- [WHAT THE TASK REQUIRES] From the records below, please return each line that holds the word "leAt".

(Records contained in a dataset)
++++++++++++++++++++
/-- SHA-256 of the ISSUER_KEY of the active image's certificate. -/
def State.activeIssuer (s : State) : Option (List Byte) :=
  s.activeSlot.map fun b =>
    let h := s.bytes (slotBase b) 32
    sha256 (certIssuer (s.bytes (slotBase b + leAt h 24 4) 224))

/-- The bytes of a ceiling (R130). For a code with one field for every instance the rule gives INDEX no range: any is taken
(DESIGN CHOICE, log entry 146). -/
def State.blowCeiling (s : State) (code index value : Nat) : Blow :=
  let bad := (code = 1 ∧ 24 ≤ index) ∨ (code = 9 ∧ 8 ≤ index)
  if bad ∨ 32767 < value then .refuse errBadArg
  else if !withinBound code (limitBound code).1 value then .refuse errBadArg
  else
    let a := ceilingAt code index
    let old := leAt (s.otpBytes a 2) 0 2
    if old.testBit 15 then .refuse errDenied
    else if s.fitsBlown a (bytesLE 2 value) then .bytes (fusesOf a (bytesLE 2 value) ++ [(a + 1, 0x80)]) (old != 0)
    else .refuse errOtp

/-- The plan of an OTP_PROGRAM for its field, without its token (R133). Bits of ARG2 other than 11:8 in FIELD 0x20, on which
the rule is silent, end it with BAD_ARG (DESIGN CHOICE, log entry 146). -/
def State.blowPlan (s : State) (m : Fin 3) (fieldCode index value : Nat) : Blow :=
  let open_ := !s.isSealed
  let l := s.mbBytes m 0 32
  if fieldCode = 1 then
    if open_ && s.activeIssuer == some l then s.blowField 0x180 0 l else .refuse errDenied
  else if fieldCode = 2 then (if open_ then s.blowField 0x1a0 1 l else .refuse errDenied)
  else if fieldCode = 3 then
    if open_ && s.rootDone && s.idkDone then .bytes [(0x1c8, 4)] false else .refuse errDenied
  else if 0x11 ≤ fieldCode ∧ fieldCode ≤ 0x1e then s.blowCeiling (fieldCode - 0x10) index value
  else if fieldCode = 0x20 then
    (if value / 256 % 16 * 256 = value then .bytes (fusesOf 0x1c8 (bytesLE 4 value)) false else .refuse errBadArg)
  else .refuse errBadArg

/-- OTP_PROGRAM: whatever its end, it consumes the mailbox's nonce. The fuses are blown when it ends (`State.fusesBlown`); a
loss of power before that leaves them as `State.cutFuses` says. -/
def State.mbOtpProgram (s : State) (m : Fin 3) : MbRun :=
  if m = 2 then mbFail errDenied (s.dropNonce m)
  else
    let f := s.mbArgN m 0
    let index := s.mbArgN m 1
    let value := s.mbArgN m 2
    let e := if s.isSealed then s.provisionCheck m f index value else 0
    let plan := s.programmed.blowPlan m f index value
    let s := s.dropNonce m
    if s.isSealed && (f == 1 || f == 2 || f == 3) then mbFail errDenied s
    else if e ≠ 0 then mbFail e s
    else match plan with
      | .refuse e => mbFail e s
      | .bytes l torn =>
        let told := payload [(0, index % 65536), (16, f), (24, b2n torn)]
        ({ err := errOk, res := 0, buf := [], fuses := l, told := some told }, s)

/-- An OTP_PROGRAM ends with its fuses blown: CRU_LIFE shows what they say, and OTP_PROGRAMMED tells it. -/
def State.fusesBlown (s : State) (r : MbResult) : State :=
  match r.told with
  | some w => (s.blowAll r.fuses).refreshLife.raise isCru 454 w
  | none => s

/-! ### Nonces and debug unlock (R146, R148 to R150) -/

/-- AUTH_CHALLENGE. -/
def State.mbAuthChallenge (s : State) (m : Fin 3) : MbRun :=
  if s.cru.rngFail then mbFail errRng s
  else
    let (l, s) := drawBytes 32 s
    let s := { s with cru := { s.cru with authNonce := vset s.cru.authNonce m (some l) } }
    mbGood [(0, l), (32, s.uid)] s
++++++++++++++++++++
- [YOUR RESPONSE]
    sha256 (certIssuer (s.bytes (slotBase b + leAt h 24 4) 224))
    let old := leAt (s.otpBytes a 2) 0 2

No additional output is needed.